▸ RECORD EXCERPTS
------------------------------------

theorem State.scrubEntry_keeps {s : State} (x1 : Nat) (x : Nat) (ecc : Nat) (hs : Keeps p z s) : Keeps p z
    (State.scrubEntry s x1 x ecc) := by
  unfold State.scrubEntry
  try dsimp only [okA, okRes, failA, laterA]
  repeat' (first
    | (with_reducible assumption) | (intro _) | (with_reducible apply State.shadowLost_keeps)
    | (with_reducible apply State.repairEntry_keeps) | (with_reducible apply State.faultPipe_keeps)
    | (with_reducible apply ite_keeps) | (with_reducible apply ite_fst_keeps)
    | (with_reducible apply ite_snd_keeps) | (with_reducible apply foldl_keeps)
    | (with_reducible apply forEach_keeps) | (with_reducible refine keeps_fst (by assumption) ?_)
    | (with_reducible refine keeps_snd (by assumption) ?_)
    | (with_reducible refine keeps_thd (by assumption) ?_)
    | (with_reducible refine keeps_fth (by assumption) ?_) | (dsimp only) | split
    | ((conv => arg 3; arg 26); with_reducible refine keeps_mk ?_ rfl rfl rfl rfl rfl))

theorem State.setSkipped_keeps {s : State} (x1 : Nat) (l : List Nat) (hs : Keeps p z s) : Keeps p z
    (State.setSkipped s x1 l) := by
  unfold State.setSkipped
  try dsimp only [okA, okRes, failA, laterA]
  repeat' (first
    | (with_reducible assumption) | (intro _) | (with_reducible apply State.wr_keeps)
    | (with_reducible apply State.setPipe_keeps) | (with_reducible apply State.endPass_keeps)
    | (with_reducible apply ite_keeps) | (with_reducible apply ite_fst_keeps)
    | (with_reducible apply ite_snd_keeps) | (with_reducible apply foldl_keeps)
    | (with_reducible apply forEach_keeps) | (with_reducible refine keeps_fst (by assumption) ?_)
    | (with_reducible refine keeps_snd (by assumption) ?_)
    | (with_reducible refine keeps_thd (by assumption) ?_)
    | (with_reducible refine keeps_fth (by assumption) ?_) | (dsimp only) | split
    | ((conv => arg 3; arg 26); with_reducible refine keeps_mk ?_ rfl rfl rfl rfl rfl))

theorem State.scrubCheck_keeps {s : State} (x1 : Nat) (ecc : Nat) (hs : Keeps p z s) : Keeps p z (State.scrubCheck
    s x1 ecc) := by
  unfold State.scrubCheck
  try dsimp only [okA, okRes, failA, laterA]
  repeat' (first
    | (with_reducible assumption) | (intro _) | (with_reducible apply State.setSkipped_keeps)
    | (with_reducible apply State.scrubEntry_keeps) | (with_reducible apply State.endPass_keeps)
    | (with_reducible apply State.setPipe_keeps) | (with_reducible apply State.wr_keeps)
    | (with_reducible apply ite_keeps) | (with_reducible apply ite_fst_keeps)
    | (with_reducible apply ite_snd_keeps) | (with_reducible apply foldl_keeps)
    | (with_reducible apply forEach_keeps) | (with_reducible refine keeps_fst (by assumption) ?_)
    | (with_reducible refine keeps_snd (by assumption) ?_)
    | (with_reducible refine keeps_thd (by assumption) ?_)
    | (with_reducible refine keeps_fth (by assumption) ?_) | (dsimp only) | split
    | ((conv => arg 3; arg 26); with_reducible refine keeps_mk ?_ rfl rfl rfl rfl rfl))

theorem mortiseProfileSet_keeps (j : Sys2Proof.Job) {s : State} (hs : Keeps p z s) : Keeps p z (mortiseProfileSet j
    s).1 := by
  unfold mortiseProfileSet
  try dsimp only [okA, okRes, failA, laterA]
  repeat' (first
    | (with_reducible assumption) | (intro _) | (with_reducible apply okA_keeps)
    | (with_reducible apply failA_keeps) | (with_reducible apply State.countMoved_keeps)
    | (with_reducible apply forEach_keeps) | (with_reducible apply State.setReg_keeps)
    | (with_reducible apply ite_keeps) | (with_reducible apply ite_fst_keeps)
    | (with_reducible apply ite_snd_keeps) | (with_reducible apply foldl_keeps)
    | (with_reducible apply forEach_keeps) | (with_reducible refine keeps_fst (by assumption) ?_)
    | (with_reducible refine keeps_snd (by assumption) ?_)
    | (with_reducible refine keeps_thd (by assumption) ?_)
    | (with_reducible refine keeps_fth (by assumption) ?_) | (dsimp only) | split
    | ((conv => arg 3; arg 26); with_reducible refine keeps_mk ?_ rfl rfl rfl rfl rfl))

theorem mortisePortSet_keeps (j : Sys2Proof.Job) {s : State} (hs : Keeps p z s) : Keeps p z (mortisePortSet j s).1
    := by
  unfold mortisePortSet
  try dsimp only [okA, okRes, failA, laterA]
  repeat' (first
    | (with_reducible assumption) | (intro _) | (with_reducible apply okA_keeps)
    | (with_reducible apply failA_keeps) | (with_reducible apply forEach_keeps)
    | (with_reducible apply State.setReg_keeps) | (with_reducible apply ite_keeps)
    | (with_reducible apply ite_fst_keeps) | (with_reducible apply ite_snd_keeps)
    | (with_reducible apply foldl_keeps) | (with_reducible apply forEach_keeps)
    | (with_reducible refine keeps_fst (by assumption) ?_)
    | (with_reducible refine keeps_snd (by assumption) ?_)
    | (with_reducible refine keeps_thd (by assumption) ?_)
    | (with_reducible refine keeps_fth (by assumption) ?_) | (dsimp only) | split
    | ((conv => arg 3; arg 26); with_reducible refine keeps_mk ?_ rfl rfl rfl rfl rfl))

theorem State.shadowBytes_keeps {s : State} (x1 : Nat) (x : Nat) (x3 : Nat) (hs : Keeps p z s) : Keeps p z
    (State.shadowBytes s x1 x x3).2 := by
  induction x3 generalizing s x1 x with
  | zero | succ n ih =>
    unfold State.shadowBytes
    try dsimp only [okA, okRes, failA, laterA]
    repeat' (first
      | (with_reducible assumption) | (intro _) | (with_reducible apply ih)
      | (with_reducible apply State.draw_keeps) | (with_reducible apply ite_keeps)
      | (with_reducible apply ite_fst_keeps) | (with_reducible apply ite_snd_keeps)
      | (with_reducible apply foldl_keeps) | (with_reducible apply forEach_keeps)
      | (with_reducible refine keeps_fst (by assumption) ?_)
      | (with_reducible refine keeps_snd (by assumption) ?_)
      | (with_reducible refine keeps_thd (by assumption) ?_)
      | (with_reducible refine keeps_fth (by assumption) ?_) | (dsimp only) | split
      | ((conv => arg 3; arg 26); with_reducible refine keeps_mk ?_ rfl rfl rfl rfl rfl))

------------------------------------

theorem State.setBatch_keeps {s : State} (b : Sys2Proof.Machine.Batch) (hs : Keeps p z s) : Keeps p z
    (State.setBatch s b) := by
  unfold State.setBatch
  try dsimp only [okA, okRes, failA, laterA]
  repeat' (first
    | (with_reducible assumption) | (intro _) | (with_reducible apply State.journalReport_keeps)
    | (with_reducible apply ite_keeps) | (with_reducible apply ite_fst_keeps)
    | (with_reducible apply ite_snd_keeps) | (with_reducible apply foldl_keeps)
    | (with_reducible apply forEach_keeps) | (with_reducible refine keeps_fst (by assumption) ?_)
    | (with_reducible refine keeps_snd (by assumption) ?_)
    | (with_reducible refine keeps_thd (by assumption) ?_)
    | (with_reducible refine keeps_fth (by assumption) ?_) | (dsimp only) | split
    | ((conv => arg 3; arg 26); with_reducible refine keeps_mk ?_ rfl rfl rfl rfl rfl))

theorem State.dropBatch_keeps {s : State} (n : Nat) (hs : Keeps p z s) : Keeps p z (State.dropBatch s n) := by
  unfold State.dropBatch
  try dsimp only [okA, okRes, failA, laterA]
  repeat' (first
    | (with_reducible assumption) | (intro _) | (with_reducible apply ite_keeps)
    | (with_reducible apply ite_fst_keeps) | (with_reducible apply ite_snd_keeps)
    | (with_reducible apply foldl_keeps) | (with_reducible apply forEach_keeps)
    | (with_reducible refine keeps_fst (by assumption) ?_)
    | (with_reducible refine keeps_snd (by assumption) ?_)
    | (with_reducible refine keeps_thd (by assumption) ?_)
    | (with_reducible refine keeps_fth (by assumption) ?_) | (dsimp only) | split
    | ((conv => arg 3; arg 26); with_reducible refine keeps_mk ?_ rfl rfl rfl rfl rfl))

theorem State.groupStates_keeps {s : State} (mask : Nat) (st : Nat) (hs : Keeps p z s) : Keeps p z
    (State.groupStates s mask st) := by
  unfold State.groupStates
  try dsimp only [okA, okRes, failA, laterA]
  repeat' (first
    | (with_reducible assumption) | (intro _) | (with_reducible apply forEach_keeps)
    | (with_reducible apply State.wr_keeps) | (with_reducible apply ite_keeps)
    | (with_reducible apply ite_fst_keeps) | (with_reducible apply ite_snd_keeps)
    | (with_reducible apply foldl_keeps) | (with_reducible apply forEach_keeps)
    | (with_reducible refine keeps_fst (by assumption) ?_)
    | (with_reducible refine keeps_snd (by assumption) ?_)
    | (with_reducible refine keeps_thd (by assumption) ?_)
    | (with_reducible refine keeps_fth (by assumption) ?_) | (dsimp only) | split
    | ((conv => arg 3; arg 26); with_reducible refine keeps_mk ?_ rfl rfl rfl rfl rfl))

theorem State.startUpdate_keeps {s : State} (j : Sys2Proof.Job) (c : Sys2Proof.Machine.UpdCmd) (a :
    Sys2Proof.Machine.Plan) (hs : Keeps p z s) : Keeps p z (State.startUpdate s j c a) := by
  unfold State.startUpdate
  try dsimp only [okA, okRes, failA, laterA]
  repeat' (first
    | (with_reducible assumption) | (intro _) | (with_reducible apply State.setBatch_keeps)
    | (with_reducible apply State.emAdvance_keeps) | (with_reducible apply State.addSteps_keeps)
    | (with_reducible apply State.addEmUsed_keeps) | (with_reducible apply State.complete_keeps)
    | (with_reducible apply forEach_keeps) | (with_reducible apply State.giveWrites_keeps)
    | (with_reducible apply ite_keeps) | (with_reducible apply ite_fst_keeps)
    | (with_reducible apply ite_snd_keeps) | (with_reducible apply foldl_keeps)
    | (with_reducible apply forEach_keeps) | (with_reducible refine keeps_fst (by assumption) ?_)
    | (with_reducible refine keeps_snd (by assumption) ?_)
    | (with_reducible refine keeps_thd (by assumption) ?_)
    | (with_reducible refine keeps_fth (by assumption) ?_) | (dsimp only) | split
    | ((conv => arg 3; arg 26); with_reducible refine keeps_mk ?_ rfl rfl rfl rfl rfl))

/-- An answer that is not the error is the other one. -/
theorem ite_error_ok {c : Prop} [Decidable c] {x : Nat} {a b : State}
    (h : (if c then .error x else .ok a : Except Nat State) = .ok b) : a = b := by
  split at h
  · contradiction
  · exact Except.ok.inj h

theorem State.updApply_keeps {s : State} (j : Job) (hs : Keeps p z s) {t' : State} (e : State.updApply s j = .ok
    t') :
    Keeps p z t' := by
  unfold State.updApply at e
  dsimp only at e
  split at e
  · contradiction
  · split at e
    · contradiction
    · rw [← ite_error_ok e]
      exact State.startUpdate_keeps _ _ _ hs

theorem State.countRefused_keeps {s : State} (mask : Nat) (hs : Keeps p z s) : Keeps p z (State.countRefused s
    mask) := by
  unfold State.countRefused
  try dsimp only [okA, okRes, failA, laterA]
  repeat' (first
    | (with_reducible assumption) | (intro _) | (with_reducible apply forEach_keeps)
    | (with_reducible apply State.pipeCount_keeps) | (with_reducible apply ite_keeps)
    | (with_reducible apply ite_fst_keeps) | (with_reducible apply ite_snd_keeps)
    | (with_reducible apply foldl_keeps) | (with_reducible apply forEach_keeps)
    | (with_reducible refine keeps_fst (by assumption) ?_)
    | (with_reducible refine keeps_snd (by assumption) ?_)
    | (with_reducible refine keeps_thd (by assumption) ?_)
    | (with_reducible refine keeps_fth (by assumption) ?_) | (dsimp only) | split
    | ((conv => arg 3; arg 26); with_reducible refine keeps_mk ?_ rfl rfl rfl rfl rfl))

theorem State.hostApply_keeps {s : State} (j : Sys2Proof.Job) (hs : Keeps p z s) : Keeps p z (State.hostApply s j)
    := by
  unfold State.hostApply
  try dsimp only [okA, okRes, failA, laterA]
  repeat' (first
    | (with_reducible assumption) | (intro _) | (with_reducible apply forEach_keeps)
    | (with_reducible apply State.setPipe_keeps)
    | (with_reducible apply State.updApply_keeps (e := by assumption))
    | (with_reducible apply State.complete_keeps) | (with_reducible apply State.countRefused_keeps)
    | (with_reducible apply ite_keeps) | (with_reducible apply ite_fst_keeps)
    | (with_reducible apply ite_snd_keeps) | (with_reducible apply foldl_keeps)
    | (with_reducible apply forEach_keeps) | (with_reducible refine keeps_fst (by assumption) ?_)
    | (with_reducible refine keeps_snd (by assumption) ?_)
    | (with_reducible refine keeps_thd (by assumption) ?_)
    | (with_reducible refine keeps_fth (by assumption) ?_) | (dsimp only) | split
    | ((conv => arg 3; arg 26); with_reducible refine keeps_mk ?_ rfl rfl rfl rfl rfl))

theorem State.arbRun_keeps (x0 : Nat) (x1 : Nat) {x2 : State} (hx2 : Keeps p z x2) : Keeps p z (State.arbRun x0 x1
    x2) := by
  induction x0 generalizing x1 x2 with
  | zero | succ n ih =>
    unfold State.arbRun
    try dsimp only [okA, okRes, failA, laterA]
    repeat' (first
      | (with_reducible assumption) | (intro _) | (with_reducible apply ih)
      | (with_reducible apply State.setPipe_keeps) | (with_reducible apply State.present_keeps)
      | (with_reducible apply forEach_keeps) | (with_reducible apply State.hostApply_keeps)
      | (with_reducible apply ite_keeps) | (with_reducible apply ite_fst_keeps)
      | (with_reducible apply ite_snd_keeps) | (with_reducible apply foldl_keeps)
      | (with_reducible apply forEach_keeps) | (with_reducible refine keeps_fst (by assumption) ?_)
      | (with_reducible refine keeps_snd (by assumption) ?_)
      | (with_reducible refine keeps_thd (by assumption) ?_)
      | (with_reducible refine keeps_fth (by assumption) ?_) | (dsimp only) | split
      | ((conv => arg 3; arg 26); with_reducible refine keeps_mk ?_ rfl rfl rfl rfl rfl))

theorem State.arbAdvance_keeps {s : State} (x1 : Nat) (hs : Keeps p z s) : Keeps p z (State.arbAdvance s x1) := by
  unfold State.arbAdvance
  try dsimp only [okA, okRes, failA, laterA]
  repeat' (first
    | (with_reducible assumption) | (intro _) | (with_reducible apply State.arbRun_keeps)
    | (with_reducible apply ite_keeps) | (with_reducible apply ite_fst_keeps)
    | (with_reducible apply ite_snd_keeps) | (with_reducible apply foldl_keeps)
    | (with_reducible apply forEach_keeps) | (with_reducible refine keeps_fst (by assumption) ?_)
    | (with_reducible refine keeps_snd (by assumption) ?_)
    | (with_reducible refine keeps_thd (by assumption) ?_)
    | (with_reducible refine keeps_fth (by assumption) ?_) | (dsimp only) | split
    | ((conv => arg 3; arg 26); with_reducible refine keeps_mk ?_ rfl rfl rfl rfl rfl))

------------------------------------

How many lines of the data contain the word "Except"? Answer with the number alone.

2